Garvey Schubert Barer Legal Update, Sept. 8, 2011.


Clinical and pathology laboratories and their legal counsel have debated for years the legality of providing free speculums to clinicians to aid in collecting Pap smear specimens to send to the laboratory for testing. Proponents justified the practice on the grounds that (1) Pap specimens cannot be collected without speculums; (2) a speculum is needed to ensure collection of a viable and reliable Pap specimen; (3) speculums are relatively inexpensive; and (4) labs can readily correlate the volume of speculums provided with the number of Pap tests for which they are used. In its Stark law advisory opinion issued last year and posted at its website earlier this year, CMS directly rejected those justifications, and concluded that the Stark law prohibits the practice of providing inexpensive disposable single-use speculums to physicians who refer testing reimbursed by Medicare or Medicaid, unless a specific Stark law exception applies.

The Advisory Opinion underscores the government’s strict interpretation of its strict liability Stark statute. Given the significant penalties for the failure to understand and meet the technical, and perhaps illogical, requirements of Stark, clinical and pathology laboratories are well advised to review their policies and practices relative to providing supplies and equipment to ordering physicians.

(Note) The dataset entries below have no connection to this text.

/-- PLL_LOL (R91, R93, R94): holdover clocks, masked strobes, the records, the abort of the die's groups, still channels,
and the final reply of a tracked step in progress. -/
def execPllLol (t : Tb) (d : Nat) (s : State) : Host.Outcome State Fault Refusal :=
  let s := s.at t
  .next (if s.hasDie d && (s.die d).pll.locked then
      let step := (s.die d).pll.tracking
      let s := s.updPll d fun p =>
        { p.hold s.tb with locked := false, synced := false, tracking := false, lol := true, lolTb := s.tb
                           lolCnt := inc32 p.lolCnt }
      let s := s.syncLost d
      let s := s.updClusters (fun k _ => dieOfCluster k == d) fun _ c => { c with seq := { c.seq with allMasked := true } }
      let s := s.fault { sev := .cluster, locKind := 1, location := d }
        { code := evPllLol, tb := s.tb, locKind := 1, location := d, detail := s.tb } none none
      let s := s.lolStill d
      if step then s.pllAnswer d .hwFault 0x03 else s
    else s)

/-- PLL_SYNC (R91, R214, R329). -/
def execPllSync (t : Tb) (h : Hdr) (mask : BitVec 8) (tick : BitVec 64) (s : State) :
    Host.Outcome State Fault Refusal :=
  let ds := bitsOf mask
  let plan (s : State) : (Status × Nat) ⊕ Plan :=
    orPlan (s.unavailable ds false <|> firstErr
        [(ds.all fun d => s.dieFree d && !(s.die d).pll.relocking, .badState, dSync),
         (decide (s.tb + 20000 < tick.toNat), .timeout, 0x01)])
      { dies := mask, kind := .pllSync mask 0 tick.toNat, ask := s.timed h (tick.toNat + 1000) }
  .next (s.request t (.pllSync t h mask tick) plan fun s _ _ _ => s)

/-- RIPPLE_SYNC (R26, R91): at its tick every named die that has kept its lock is reset; where its first edge falls within one VCO period
is open. -/
def execRippleSync (t : Tb) (tag : BitVec 12) (s : State) : Host.Outcome State Fault Refusal :=
  let s := s.at t
  .next (match s.work? tag with
    | none => s
    | some w =>
      match w.kind with
      | .pllSync mask lost tick =>
        if w.done.isNone ∧ tick ≤ s.tb then
          let ds := bitsOf mask
          let (bad, good) := ds.partition fun d => hasBit lost d || !(s.die d).pll.locked
          let s := s.syncDies good tick
          let s := { s with ripple := { s.ripple with sync := s.ripple.sync.assert (tick - 6) 1 } }
          let res := resultOf [(0x10, (maskOf 8 bad).toNat)]
          if bad.isEmpty then s.finish tag .ok 0 res 0 else s.finish tag .hwFault 0x03 res 0
        else s
      | _ => s)

/-! ### The lock link: settings and alignment -/

/-- LOCK_LINK_CFG (R101, R329). -/
def execLockLinkCfg (t : Tb) (h : Hdr) (role lat : BitVec 8) (s : State) : Host.Outcome State Fault Refusal :=
  let plan (s : State) : (Status × Nat) ⊕ Plan :=
    orPlan (firstErr [(s.groups.all fun g => !g.span, .badState, dState)]) (s.quickPlan h none 0)
  .next (s.requestNow t h (.lockLinkCfg t h role lat) plan fun s =>
    (0, s.updLink fun l =>
      let l := { l with role := role.toNat, lat := lat.toNat }
      if role = 0 then { l with up := false, dn := false, aligned := false, qUp := [], qDn := [] } else l))

/-- The residual phase error is within a number of fine units. -/
def LockLink.within (l : LockLink) (fine : Nat) : Bool := decide (l.phaseErr.toInt.natAbs ≤ fine)

/-- ALIGNED (R103, R104): TB values agree, the residual phase error is within ±10 ps, and an offset beyond ±500 ps has not
been seen since the link returned. -/
def LockLink.align (l : LockLink) : LockLink :=
  { l with aligned := l.role == 2 && l.up && decide (l.offset = 0) && l.within 20 && !l.returned }

/-- TB_ALIGN (R104, R163, R329): the FOLLOWER's TB steps to the master-side time. -/
def execTbAlign (t : Tb) (h : Hdr) (s : State) : Host.Outcome State Fault Refusal :=
  let plan (s : State) : (Status × Nat) ⊕ Plan :=
    orPlan (firstErr
        [(s.link.role == 2 && (s.works.all fun w => w.done.isSome) && s.runs.isEmpty
            && (s.dies.all fun x => x.refdac.all fun r => !r.pending), .badState, dState),
         (s.clusterNums.all fun k => (s.trig k).atRest, .badState, dTrigger)])
      (s.quickPlan h none 0)
  .next (s.requestNow t h (.tbAlign t h) plan fun s =>
    let old := s.tb
    let new : Tb := ((old : Int) + s.link.offset).toNat
    let s := s.updLink fun l => { l with offset := 0, returned := false, stray := false, trimTb := new }.align
    let s := if new = old then s
      else ({ s with tb := new, dies := s.dies.map fun x => { x with stepped := true } } : State).raise_
        { code := evTbStep, tb := new, detail := old }
    (resultOf [(0x10, old % 2 ^ 64), (0x18, new % 2 ^ 64)], s))

/-! ### The lock link: faults -/

/-- LL_FAULT of a port that concerns every spanning group (R106): kind 0 CRC, 2 LINK_LOST. -/
def State.linkFault (s : State) (dn : Bool) (kind : Nat) : State :=
  s.fault { sev := .cluster, locKind := 7, location := bit dn }
    { code := evLlFault, tb := s.tb, locKind := 7, location := bit dn, detail := kind } none none

/-- The spanning groups of a link slot. -/
def State.slotGroups (s : State) (slot : Nat) : List Nat :=
  (List.range 32).filter fun g => (s.group g).span && (s.group g).slot == slot

/-- An event of a slot was late (R106): LATE, ABORT sent for the slot, and the fault of its group. -/
def State.linkLate (s : State) (dn : Bool) (slot : Nat) : State :=
  let e : LlEvent := { slot, line := lnAbort, t8 := roundUp s.tb 8 }
  let s := s.updLink fun l =>
    let l := { l with late := true }
    if l.evs.contains e then l else { l with evs := l.evs ++ [e] }.send e s.tb true true
  let ev : NewEvent := { code := evLlFault, tb := s.tb, locKind := 7, location := bit dn, detail := 1 + 256 * slot }
  match s.slotGroups slot with
  | [] => s.raise_ ev
  | g :: _ => s.fault { sev := .cluster, locKind := 4, location := g } ev none none

/-- Raise the LL_FAULTs of events that found no frame in time (R106). -/
def State.linkOverdue (s : State) : State :=
  let xs := s.link.overdue
  xs.foldl (fun s x => s.linkLate (decide (8 ≤ x)) (x % 8)) (s.updLink fun l => { l with overdue := [] })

CMS Advisory Opinion CMS-AO-2010-01, issued in response to a formal request from an unnamed laboratory, reviewed the practice by the lab of providing to its physician customers, at no charge, two types of disposable, single-use speculums costing $.30 and $1.68. CMS explained that the Stark law does not prohibit labs from providing physicians with items, devices, or supplies used solely to collect, transport, process, or store specimens, or to order or communicate test results. CMS noted the lab’s representation that the speculums were “not often used when a specimen is not collected” and that the lab monitored the number of specimens to limit the quantity of speculums provided. CMS nonetheless concluded that “[b]ecause the specula are not used by the physicians solely to collect, transport, process, or store specimens referred to the [laboratory], the provision of specula to the Referring Physicians constitutes remuneration” prohibited by the Stark law. CMS reasoned, “Pap smear specimens are typically collected as part of an extensive gynecological examination of the patient. Such examination requires the use of a speculum, regardless of whether a Pap smear specimen is collected.

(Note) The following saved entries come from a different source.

-- ==== Sys2Proof/Safety.lean ====
section
/-! DEFINITION. What a safe run keeps: every memory in its canonical form, and every bank of the block at the size the spec
gives it. -/

namespace Sys2Proof.Machine

/-- Every memory of a die is in its canonical form. -/
def Die.canonical (x : Die) : Prop := Mem.wf ramByte x.dram.mem = true ∧ Mem.wf ramByte x.cal = true

/-- Every memory of a cluster is in its canonical form. -/
def Cluster.canonical (x : Cluster) : Prop :=
  Mem.wf ramByte x.vsram = true ∧ Mem.wf ramByte x.csram = true ∧ Mem.wf ramByte x.rstore = true

/-- Every memory of the block is in its canonical form: the flash, each die's DRAM and calibration RAM, each cluster's SRAMs. -/
def State.canonical (s : State) : Prop :=
  Mem.wf flashByte s.serial.flash = true ∧ (∀ x ∈ s.dies, x.canonical) ∧ ∀ c ∈ s.clusters, c.canonical

/-- The banks of the block have their sizes: eight dies, 64 clusters, 512 channels (R1, R7), 16 inlets and outlets (R292), 32
lock groups (R199). -/
def State.sized (s : State) : Prop :=
  s.dies.length = 8 ∧ s.clusters.length = 64 ∧ s.chans.length = 512 ∧ s.inlets.length = 16 ∧ s.outlets.length = 16
    ∧ s.groups.length = 32

/-! ### What replies touch -/

/-- A ring without what posting to it changes. -/
def Ring.mute (r : Ring) : Ring := { r with index := 0, lastMsi := none, msiOwed := false, held := [] }

/-- The state without what deciding about a received descriptor and answering it change: the outlets' positions and
held replies, their interrupt bits and messages, the tags in flight with the transfers that a tag given back leaves
(R209), the list of accepted work, the descriptors that wait in the inlets, and the weir's counters. Two states with the
same `mute` differ in nothing else. -/
def State.mute (s : State) : State :=
  { s with
    outlets := s.outlets.map Ring.mute
    pci := { s.pci with intOutlet := 0, intHeld := false, pba := 0, l1 := false }
    out := { s.out with hostOut := [], msix := [] }
    tags := []
    bulks := []
    works := []
    inlets := s.inlets.map fun x => { x with slot := none }
    weir := { s.weir with decideMax := 0, decideLate := 0, refuse := [], accept := [] } }

/-- The state without what receiving a descriptor changes besides: the inlets' positions and doorbells, the inlet whose
turn was last, the longest fetch, and the free value that a fetch draws (R31, R215, R293). -/
def State.unheard (s : State) : State :=
  { s with
    inlets := s.inlets.map fun x => { x with index := 0, peer := 0, announced := [], retried := false }
    pci := { s.pci with lastFetch := 0, fetchMax := 0 }
    free := 0 }

/-- The descriptor of a mailbox command and the state in which it stands to be executed or decided at TB `t`: it was
received with a tag of its own, and it passed the checks of R308. -/
def State.taken (s : State) (t : Tb) (c : Instr) : Option (Desc × State) :=
  match descOf c with
  | none => none
  | some d =>
    match (s.at t).receive d with
    | some (true, u) => if (u.descErr d c true).isNone then some (d, u) else none
    | _ => none

/-- Tags and the command's outlet have room for the replies of a command of class 1 to 3 (R209, R210). -/
abbrev State.slotsFor (s : State) (h : Hdr) : Prop := s.heavyTags ≤ 4032 ∧ 2 ≤ s.room h.inlet.toNat

/-- A promise keeps the command's DEADLINE, 0 standing for none (R307). -/
abbrev promiseKept (h : Hdr) (promise : Tb) : Prop := h.deadline = 0 ∨ promise ≤ h.deadline.toNat

/-- A command of class 1 to 3 accepted at its decision, with a promise (R195, R214). -/
def State.acceptNow (u : State) (d : Desc) (group : Option Nat) (dies : BitVec 8) (kind : WorkKind) (promise : Tb) :
    State :=
  u.accept d group dies kind u.tb promise 0

/-- The TB at which a mailbox command stands to be executed or decided; 0 for other commands. -/
def arrivalOf : Instr → Tb
  | .identify t _ _ => t
  | .getStatus t _ => t
  | .resync t _ _ => t
  | .channelConfig t _ _ _ _ _ _ _ _ _ => t
  | .channelConnect t _ _ _ _ _ _ _ => t
  | .channelDisconnect t _ _ _ => t
  | .channelRange t _ _ _ _ => t
  | .channelForce t _ _ _ _ _ _ => t
  | .channelMeasure t _ _ _ => t
  | .gangSet t _ _ _ _ _ => t
  | .refDacSet t _ _ _ _ _ => t
  | .guardSet t _ _ _ => t
  | .channelQuery t _ _ => t
  | .imageLoad t _ _ _ _ => t
  | .imageVerify t _ _ => t
  | .imageUnload t _ _ => t
  | .imageQuery t _ _ => t
  | .runStart t _ _ _ _ _ => t
  | .runStop t _ _ _ => t
  | .runAbort t _ _ _ => t
  | .runQuery t _ _ _ => t
  | .trigConfig t _ _ _ _ _ _ _ _ _ => t
  | .trigArm t _ _ _ _ _ _ _ => t
  | .trigDisarm t _ _ _ _ => t
  | .captureConfig t _ _ _ _ _ _ _ _ _ _ => t
  | .captureStart t _ _ _ _ => t
  | .captureStop t _ _ _ _ => t
  | .captureRelease t _ _ _ _ => t
  | .captureRead t _ _ _ _ _ _ => t
  | .resultsRead t _ _ _ _ _ _ _ => t
  | .failLogRead t _ _ _ _ _ => t
  | .failLogConfig t _ _ _ => t
  | .failClear t _ _ _ => t
  | .chargeClear t _ _ _ _ => t
  | .captureQuery t _ _ _ => t
  | .lockGroupSet t _ _ _ _ _ _ => t
  | .lockGroupQuery t _ _ => t
  | .pllSet t _ _ _ => t
  | .pllSync t _ _ _ => t
  | .tbAlign t _ => t
  | .lockLinkCfg t _ _ _ => t
  | .weirConfig t _ _ _ => t
  | .calRead t _ _ _ _ _ => t
  | .calWrite t _ _ _ _ _ _ => t
  | .calCommit t _ => t
  | .calStep t _ _ _ _ => t
  | .calStatus t _ => t
  | .thermalRead t _ _ _ => t
  | .thermalConfig t _ _ _ _ _ _ _ _ _ _ _ _ => t
  | .thermalClear t _ _ => t
  | .thermalStatus t _ _ => t
  | .nvmRead t _ _ _ _ => t
  | .nvmWrite t _ _ _ _ _ => t
  | .nvmErase t _ _ _ => t
  | .nvmStatus t _ => t
  | .eventConfig t _ _ _ _ => t
  | .heartbeat t _ => t
  | .eventQuery t _ => t
  | .patchApply t _ => t
  | .patchQuery t _ => t
  | .regRead t _ _ _ _ _ => t
  | .regWrite t _ _ _ _ => t
  | .dramStatus t _ _ => t
  | .dramConfig t _ _ _ _ _ _ _ _ => t
  | .dramRetrain t _ _ _ => t
  | _ => 0

/-- A mailbox command received at its TB, with its descriptor and whether its tag is its own. The bound of a DRAM_CONFIG
has been drawn by then (log entry 7). -/
def State.received (s : State) (c : Instr) : Option (Desc × Bool × State) :=
  let s := match c with
    | .dramConfig .. => { s with free := s.free + 1 }
    | _ => s
  match descOf c with
  | some d => ((s.at (arrivalOf c)).receive d).map fun x => (d, x.1, x.2)
  | none => none

/-- A step of the block has a next state. -/
def State.goesOn (s : State) : Prop := ∃ t, step s = .next t

end Sys2Proof.Machine
end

CMS makes clear that the pivotal question under the Stark law is not whether the supply or equipment in question is necessary for the referring physician to collect, transport, process, or store specimens to be sent to the laboratory. Rather, the test is whether the supply or equipment is used exclusively for these purposes, even if the requested lab tests cannot be performed or reported without it.

In prior commentary to the proposed Stark II regulations in 1998, CMS explained:

We interpret "solely" in this context to mean that these items are used solely for the purposes listed in the statute, such as cups used for urine collection or vials used to hold and transport blood to the entity that supplied the items or devices. [CMS does not] regard specialized equipment such as disposable or reusable aspiration or injection needles and snares as solely collection or storage devices. Instead, these items are also surgical tools that are routinely used as part of a medical or surgical procedure.

Two years later, CMS explained further in its commentary to the final Stark II regulations:

We wish to clarify our views on the “items, devices, and supplies” provision here. First, in enacting section 1877(h)(1)(C)(ii) of the Act, we believe that the Congress … intended to include in this section items, supplies, and devices of low value, such as single use needles, vials, and specimen cups, that are primarily provided by laboratories to physicians to ensure proper collection of specimens for processing at the laboratory and that have little, if any, independent economic value to the physicians who receive them. In many cases, the cost of these items may already be included in the practice expense portion of the Medicare payment made to the physician.

* * * * *
 
As to those single use, low value items, devices, and supplies that come within the scope of section 1877(h)(1)(C)(ii) of the Act, the fact that the number of supplies provided to a physician approximates the number of specimens sent by the physician to the laboratory providing the supplies is merely one indicator that the supplies have been provided in connection with specimen collection for the entity providing the supplies. The numerical correlation is not a statutory or regulatory requirement. However, the provision of an excessive number of supplies creates an inference that the supplies are not provided solely to collect, transport, process, or store specimens for the entity providing them.

While we recognize that sterile gloves are essential to the proper collection of specimens, we believe they are not items, devices, or supplies used solely to collect, transport, process, or store specimens. To be sure, sterile gloves are essential to the specimen collection process, but their main function is to prevent infection or contamination. Also, sterile gloves are fungible, general purpose supplies typically found in a physician's office and used for a wide range of examinations and procedures. We believe it would be impractical for physicians' offices to monitor and regulate the use of gloves so as to limit their use to the collection of specimens for the laboratory that provided them. Accordingly, we believe the provision of free gloves is remuneration subject to the general prohibition of section 1877 of the Act, in the absence of an applicable exception.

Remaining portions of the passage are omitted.